Collected data entries
-- ==== Sys2Proof/Machine/FrameUnits.lean ====
section
/-!
DEFINITION. The four frame units: what one pass of the decode loop does with the unit at `pos`, emitting its
record or records and advancing `pos` by the unit size (42_decode.md rules R84 and R90 to R93;
notes/assumptions/16.md, DEDUCED).
-/

namespace Sys2Proof.Machine

/-- unit_1L (42_decode.md rule R90). -/
def execUnit1L (sample : Byte) (s : State) : Result :=
  .next (advance (unitSize .oneLow) (emit (valOfByte sample) 0 0 s))

/-- unit_1H (42_decode.md rule R91). -/
def execUnit1H (sample : BitVec 12) (marker : BitVec 4) (s : State) : Result :=
  let w := wordOf sample marker
  .next (advance (unitSize .oneHigh) (emit (valOfWord w) (mkOfWord w) 0 s))

/-- unit_2L (42_decode.md rule R92) on the two bytes it reads, those of channel A and channel B (20_memory.md rule
R37). -/
def emitPair (chanA chanB : Byte) (s : State) : Result :=
  .next (advance (unitSize .twoLow) (emit (valOfByte chanB) 0 1 (emit (valOfByte chanA) 0 0 s)))

/-- The row UNIT_2L (42_decode.md rule R92): its token and count bytes are discarded. -/
def execUnit2L (_token _count chanA chanB : Byte) (s : State) : Result := emitPair chanA chanB s

/-- unit_2H (42_decode.md rule R93). -/
def execUnit2H (sample : BitVec 12) (marker : BitVec 4) (s : State) : Result :=
  let w := wordOf sample marker
  .next (advance (unitSize .twoHigh) (emit (valOfWord w) (mkOfWord w) (laneOfPos s.pos) s))

end Sys2Proof.Machine
end

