/-- Settles O50: of the ends of a command only a WR with LOCK 0 and RST write the configuration. -/
theorem lockedConfigurationImmutable : Obligations.LockedConfigurationImmutable := by
  unfold Obligations.LockedConfigurationImmutable
  intro s t hlocked h
  obtain ⟨_, rfl⟩ | ⟨rest, hpending, _⟩ | ⟨cw, chunk, rest, hpending, _⟩ := step_cases h
  · exact .inl ⟨rfl, rfl, rfl, rfl, hlocked⟩
  · exact .inr (.inl ⟨rest, hpending⟩)
  · have hend := step_command_end hpending h
    generalize hi : decodeCommand cw = i at hend
    cases hend with
    | rejected | decoded => exact .inl ⟨rfl, rfl, rfl, rfl, rfl⟩
    | answered => exact .inl ⟨rfl, rfl, rfl, rfl, hlocked⟩
    | written hlock => exact nomatch hlocked.symm.trans hlock
    | reset => exact .inr (.inr ⟨cw, chunk, rest, hpending, (op_eq_rst_iff cw).mpr hi⟩)

/-- Settles O53: every DECODE closes the chunk it opened, and no other move opens one. -/
theorem nothingSurvivesAnOperation : Obligations.NothingSurvivesAnOperation := by
  unfold Obligations.NothingSurvivesAnOperation
  intro s t hquiet h
  obtain ⟨_, rfl⟩ | ⟨rest, _, rfl⟩ | ⟨cw, chunk, rest, hpending, _⟩ := step_cases h
  · exact hquiet
  · exact hquiet
  · exact (step_command_end hpending h).quiet hquiet

/-- Settles O46: the words each end delivers. -/
theorem everyCommandOneResponse : Obligations.EveryCommandOneResponse := by
  unfold Obligations.EveryCommandOneResponse
  intro s t cw chunk rest hpending h
  have hend := step_command_end hpending h
  obtain ⟨recs, c, data, hdelivered, hrecs⟩ := hend.delivered
  refine ⟨recs, rw (codeNumber c) data, hdelivered, hend.pending_eq, ?_, fun hne => ?_⟩
  · rw [rw_code]
    exact codeNumber_le_four c
  · obtain ⟨hdecode, rfl, rfl⟩ := hrecs hne
    exact ⟨(op_eq_decode_iff cw).mpr hdecode, rfl⟩

/-- Settles O51: LOCK at each end of a command. -/
theorem lockSetExactlyByDecode : Obligations.LockSetExactlyByDecode := by
  unfold Obligations.LockSetExactlyByDecode
  intro s t h
  refine ⟨fun hpending => ?wait, fun rest hpending => ?reset, fun cw chunk rest hpending => ?command⟩
  case wait =>
    rw [step, hpending] at h
    cases h
    rfl
  case reset =>
    cases (step_reset hpending).symm.trans h
    rfl
  case command =>
    have hend := step_command_end hpending h
    simp only [op_eq_decode_iff, op_eq_rst_iff]
    generalize decodeCommand cw = i at hend
    cases hend with
    | rejected | decoded => simp [afterDecode]
    | answered hdecode hrst => simp [hdecode, hrst]
    | written | reset => simp

/-- Settles O52: MFCNT at each end of a command, and the code that the end delivers. -/
theorem mfcntCountsMalformedFrames : Obligations.MfcntCountsMalformedFrames := by
  unfold Obligations.MfcntCountsMalformedFrames
  intro s t h
  refine ⟨fun hpending => ?wait, fun rest hpending => ?reset,
    fun cw chunk rest outs w hpending hdelivered => ?command⟩
  case wait =>
    rw [step, hpending] at h
    cases h
    rfl
  case reset =>
    cases (step_reset hpending).symm.trans h
    rfl
  case command =>
    have hend := step_command_end hpending h
    simp only [op_eq_rst_iff]
    generalize decodeCommand cw = i at hend
    cases hend with
    | rejected len cause =>
      obtain ⟨_, rfl⟩ := delivered_last_inj (outs' := []) hdelivered
      simp [afterDecode, rw_code]
    | decoded len recs =>
      obtain ⟨_, rfl⟩ := delivered_last_inj hdelivered
      simp [afterDecode, rw_code]
    | answered _ hrst hcode =>
      obtain ⟨_, rfl⟩ := delivered_last_inj (outs' := []) hdelivered
      simp [rw_code, hrst, hcode]
    | written =>
      obtain ⟨_, rfl⟩ := delivered_last_inj (outs' := []) hdelivered
      simp [rw_code]
    | reset => simp

/-- Settles O55: an instruction leaves the buffer as presented, or empty. -/
theorem chunkBufferStaysCanonical : Obligations.ChunkBufferStaysCanonical := by
  unfold Obligations.ChunkBufferStaysCanonical
  refine fun s t hwf => ⟨fun h => ?_, fun i h => exec_keeps_wf hwf h⟩
  obtain ⟨_, rfl⟩ | ⟨rest, _, rfl⟩ | ⟨cw, chunk, rest, _, hexec⟩ := step_cases h
  · exact hwf
  · exact hwf
  · exact exec_keeps_wf (presentChunk_wf (opField cw) chunk (withPending rest s) hwf) hexec

/-- Settles O57: the buffer itself is unchanged. -/
theorem onlyDecodeTouchesTheBuffer : Obligations.OnlyDecodeTouchesTheBuffer := by
  unfold Obligations.OnlyDecodeTouchesTheBuffer
  intro i s t hdecode h a
  obtain hcb | ⟨_, len, hlen⟩ := exec_cb_eq h
  · rw [hcb]
  · exact absurd hlen (hdecode len)

/-- Settles O9: it is the step's equation for a command word. -/
theorem stepRunsTheDecodedCommand : Obligations.StepRunsTheDecodedCommand := by
  unfold Obligations.StepRunsTheDecodedCommand
  exact fun s cw chunk rest hpending => step_command hpending

/-- Settles O12: it is the step's equation for an empty port. -/
theorem stepWaitsForACommand : Obligations.StepWaitsForACommand := by
  unfold Obligations.StepWaitsForACommand
  intro s hpending
  rw [step, hpending]

/-- Settles O48: no move is pending at reset. -/
theorem resetIsDutiful : Obligations.ResetIsDutiful := by
  unfold Obligations.ResetIsDutiful
  exact dutiful_of_pending rfl

/-- Settles O54: the reset state's fields are those of a block between two operations. -/
theorem resetIsQuiet : Obligations.ResetIsQuiet := by
  unfold Obligations.ResetIsQuiet
  decide

/-- Settles O56: the buffer at reset is empty. -/
theorem resetChunkBufferCanonical : Obligations.ResetChunkBufferCanonical := by
  unfold Obligations.ResetChunkBufferCanonical
  exact Memory.empty_wf

end Sys2Proof.Machine
end

section
/-!
SUPPORT. The numbers of TICK (41_tick.md): the rounded count is within half a tick, which decides it up to a tie; the
divisors that tie; then the six statements.
-/

namespace Sys2Proof.Machine
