-- ==== Sys2Proof/Syntax.lean ====
section
/-! DEFINITION. The operations of the machine: one constructor per row of the opcode table. The 192 Fenid-2 instructions carry their encoded operand fields under the table's field names (R290); the 120 events carry what the outside, a timer or a unit supplies. -/

namespace Sys2Proof

/-- One fibre of one workgroup of one launch: the launch's number, %wgid and %fid. -/
structure FibId where
  launch : Nat
  wgid : Nat
  fid : Nat
  deriving DecidableEq, Repr

/-- A fabric or tray-link packet: the header fields of R29 and its payload bytes. gtags are the granule tags that a CMIG packet carries (R200); sched is no header field: the sending port's note that the packet belongs to a window (R58, R61). -/
structure Packet where
  kind : BitVec 5
  src : Fin 16
  dst : Fin 16
  via : Fin 16
  hop2 : Bool
  vc : Bool
  rcok : Bool
  epoch : Bool
  replay : Bool
  asid : BitVec 12
  tag : BitVec 12
  op : BitVec 8
  len : Nat
  obj : BitVec 20
  off : BitVec 48
  cobj : BitVec 20
  coff : BitVec 48
  payload : List Byte
  gtags : List Bool
  sched : Bool
  deriving DecidableEq, Repr

/-- A scale-out packet: the header fields of R79 and its payload. -/
structure SoPacket where
  kind : Byte
  flags : Byte
  dstEp : Word
  srcEp : Word
  dstCon : BitVec 16
  srcCon : BitVec 16
  psn : Word
  msn : Word
  moff : Word
  mlen : Word
  ackpsn : Word
  sack : DWord
  crc : Word
  payload : List Byte
  deriving DecidableEq, Repr

/-- A 20-bit sideband message (R28). -/
structure Sideband where
  type : BitVec 4
  body : BitVec 16
  deriving DecidableEq, Repr

/-- One codeword of a lane: its sequence number, up to 20 flits and one sideband message (R25). -/
structure Codeword where
  seq : BitVec 12
  replay : Bool
  flits : List (BitVec 256)
  msg : Sideband
  deriving DecidableEq, Repr

/-- One sampling of the sensors: degrees Celsius and watts (R20, R21). -/
structure Readings where
  junction : List Nat
  hbm : List Nat
  optical : List Nat
  power : Nat
  average : Nat
  deriving DecidableEq, Repr

/-- What power-on finds (R97, R98): the pairs that compute a wrong digest of the firmware image, whether every clock locks, the optical pairs that do not lock, the HBM stacks that cannot be trained, and the windows that the device supervisor sets, in ns, none for the defaults (R46, R214). -/
structure BootReport where
  wrong : BitVec 4
  clocks : Bool
  dark : BitVec 64
  untrained : BitVec 12
  collection : Option Nat
  hamper : Option Nat
  deriving DecidableEq, Repr

/-- What power-good starts with: the service pairs that pass their lock-step check (R97, R109), and what power-on finds. -/
structure PowerUp where
  healthy : BitVec 4
  found : BootReport
  deriving DecidableEq, Repr

/-- A pair that fails, and its lanes that have lost wavelength lock (R16, R26). -/
structure PairLoss where
  pair : Fin 64
  lanes : BitVec 16
  deriving DecidableEq, Repr
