/-- Little-endian value of a list of bytes (R4). -/
def leNat : List Byte → Nat
  | [] => 0
  | b :: bs => b.toNat + 256 * leNat bs

/-- The n low bytes of w, least significant first (R4). -/
def leBytes : Nat → Nat → List Byte
  | 0, _ => []
  | n + 1, w => BitVec.ofNat 8 w :: leBytes n (w / 256)

/-- The decoder over the bytes of an instruction as memory holds them: the slot word and up to two words after it. -/
def decodeBytes (bs : List Byte) : Except DecodeReject Instr :=
  decodeSlot (leNat (bs.take 4)) (leNat ((bs.drop 4).take 4)) (leNat ((bs.drop 8).take 4))

/-- The instruction the decoder reads from a table word: the slot is bits [31:0], its extension words follow. -/
def decodeTableWord (_nbits w : Nat) : Option Instr :=
  match decodeBytes (leBytes 12 w) with
  | .ok i => some i
  | .error _ => none

/-- An opcode of the L form, which takes the next slot as its extension (R286, R294). -/
def isLOp (op : Nat) : Bool :=
  op == 0x37 || op == 0x38 || op == 0xBB || op == 0xBC || op == 0xBD || op == 0xBF || op == 0xD0

/-- The W form: BWAY. -/
def isWOp (op : Nat) : Bool := op == 0x03

/-- The pipes of R155. -/
inductive Pipe where
  | alu | fpu | sfu | xln | mem | ctl | eng
  deriving DecidableEq, Repr

/-- The pipe of an opcode; none for an opcode that is not assigned (R155, R294). -/
def pipeOf (op : Nat) : Option Pipe :=
  if (0x10 ≤ op && op ≤ 0x39) || op == 0x64 || op == 0x65 || (0x67 ≤ op && op ≤ 0x69) || (0x6D ≤ op && op ≤ 0x6F) then some .alu
  else if (0x40 ≤ op && op ≤ 0x4B) || (0x55 ≤ op && op ≤ 0x58) || (0x60 ≤ op && op ≤ 0x63) || op == 0x66 then some .fpu
  else if 0x4C ≤ op && op ≤ 0x54 then some .sfu
  else if (0x6A ≤ op && op ≤ 0x6C) || (0x80 ≤ op && op ≤ 0x88) then some .xln
  else if (0x90 ≤ op && op ≤ 0xA8) || (0xB0 ≤ op && op ≤ 0xBF) || (0xC0 ≤ op && op ≤ 0xC5) || op == 0xC9 || op == 0xCA then some .mem
  else if (0x01 ≤ op && op ≤ 0x0E) || (0xC6 ≤ op && op ≤ 0xC8) || op == 0xCB || op == 0xCC || (0xD0 ≤ op && op ≤ 0xD8) || (0xF0 ≤ op && op ≤ 0xF6) then some .ctl
  else if op == 0xD9 || (0xE0 ≤ op && op ≤ 0xEB) then some .eng
  else none

/-- A packet: the control word and three slot words (R283). -/
structure CodePacket where
  ctl : Nat
  s1 : Nat
  s2 : Nat
  s3 : Nat
  deriving DecidableEq, Repr

/-- The packet in 16 bytes of code. -/
def packetOf (bs : List Byte) : CodePacket :=
  { ctl := leNat (bs.take 4), s1 := leNat ((bs.drop 4).take 4),
    s2 := leNat ((bs.drop 8).take 4), s3 := leNat ((bs.drop 12).take 4) }


/-- Slot 1 chained to slot 2. -/
def CodePacket.c1 (p : CodePacket) : Bool := bit p.ctl 28
/-- Slot 2 chained to slot 3. -/
def CodePacket.c2 (p : CodePacket) : Bool := bit p.ctl 29
/-- Slot 2 extends slot 1. -/
def CodePacket.e2 (p : CodePacket) : Bool := bit p.ctl 30
/-- Slot 3 extends slot 2. -/
def CodePacket.e3 (p : CodePacket) : Bool := bit p.ctl 31
/-- Control byte of slot k (R283). -/
def CodePacket.ctlByte (p : CodePacket) (k : Nat) : Nat := p.ctl / 2 ^ (8 * (k - 1)) % 256
/-- Word of slot k. -/
def CodePacket.slot (p : CodePacket) (k : Nat) : Nat := if k = 1 then p.s1 else if k = 2 then p.s2 else if k = 3 then p.s3 else 0
/-- Slot k is an extension slot (R286). -/
def CodePacket.isExt (p : CodePacket) (k : Nat) : Bool := (k == 2 && p.e2) || (k == 3 && p.e3)
/-- Slot k is empty: NOP under control byte 0x0F (R287). -/
def CodePacket.isEmpty (p : CodePacket) (k : Nat) : Bool := !p.isExt k && p.slot k == 0x0A000000 && p.ctlByte k == 0x0F
/-- Opcode byte of slot k. -/
def CodePacket.op (p : CodePacket) (k : Nat) : Nat := p.slot k / 2 ^ 24 % 256
/-- Slots k and k+1 share a pipe (R289). -/
def CodePacket.samePipe (p : CodePacket) (j k : Nat) : Bool :=
  match pipeOf (p.op j), pipeOf (p.op k) with
  | some a, some b => a == b
  | _, _ => false
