-- ==== Sys2Proof/Machine/Access.lean ====
section
/-! DEFINITION. Memory accesses of one fibre: the checks of R206, the scratchpad and the gang window (R225, R226), the frame heap (R178), device memory through the L1 or at the home slice (R211, R219 to R222), host objects (R86) and peer objects (R32 to R37), and the atomic operations (R235, R236, R365). -/

namespace Sys2Proof.Machine

/-- Why an access does not go on: it performs an effect, or its fibre waits and issues it again. -/
inductive Stop where
  | eff (tag : BitVec 12) (key : Option HamperKey)
  | hold (w : Wait)
  deriving DecidableEq, Repr

/-- A state and what an access answers in it. -/
abbrev Got (α : Type) : Type := State × Except Stop α

/-- Stop an instruction of a fibre; the argument of the effect is the effective offset's low word (R195, R206). -/
def State.stop (s : State) (id : FibId) (off : Int) (st : Stop) : State :=
  match st with
  | .eff t k => s.effAtW id t (low32 off) k .none
  | .hold w => s.hold id w

/-- Data is lost to the access: ERRLOG's ASID, UNIT and WHERE stand in the key (R107, R108). -/
def hurtStop (asid unit whr : Nat) : Stop := .eff 0x0D0#12 (some ⟨asid, unit, some whr, false⟩)

/-- Data at a physical address is lost to the access: in memory, or in its home slice (R107). -/
def State.lostStop (s : State) (asid p : Nat) : Stop := hurtStop asid (if s.homeHurts.contains (p / 64) && !s.bad.contains (p / 64) then 1 else 0) (p / 1048576)

/-! ## The checks of R206 -/

/-- A kind admits the access; a kind-local capability names space 0 or 1 (R201, R202). -/
def kindOk (c : Cap) (kinds : List Nat) : Bool := kinds.contains c.kind.toNat && (c.kind != 2#4 || c.obj.toNat ≤ 1)

/-- The checks of R206 in their order: the tag of the effect of the first that fails. -/
def capCheck (c : Cap) (kinds rights : List Nat) (off : Int) (size align : Nat) : Option (BitVec 12) :=
  if !c.tag then some 0x0C3#12
  else if !kindOk c kinds then some 0x0C4#12
  else if !c.has rights then some 0x0C2#12
  else if off < 0 ∨ (c.len.toNat : Int) < off + size then some 0x0C1#12
  else if ((c.base.toNat : Int) + off) % align ≠ 0 then some 0x0C6#12
  else none

/-- The object offset of an access that has passed the checks. -/
def objOff (c : Cap) (off : Int) : Nat := ((c.base.toNat : Int) + off).toNat

/-- The effective offset: register and displacement (R206). -/
def Fibre.effOff (f : Fibre) (x : BitVec 6) (disp : Int) : Int := ((f.reg x.toNat).toNat : Int) + disp

/-- The displacement of an M form. -/
def disp8 (i : BitVec 8) (size : Nat) : Int := i.toInt * size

## [Task goal]
Only one number is expected: the count of lines above that contain the string "words".

## [Response for this exercise]
4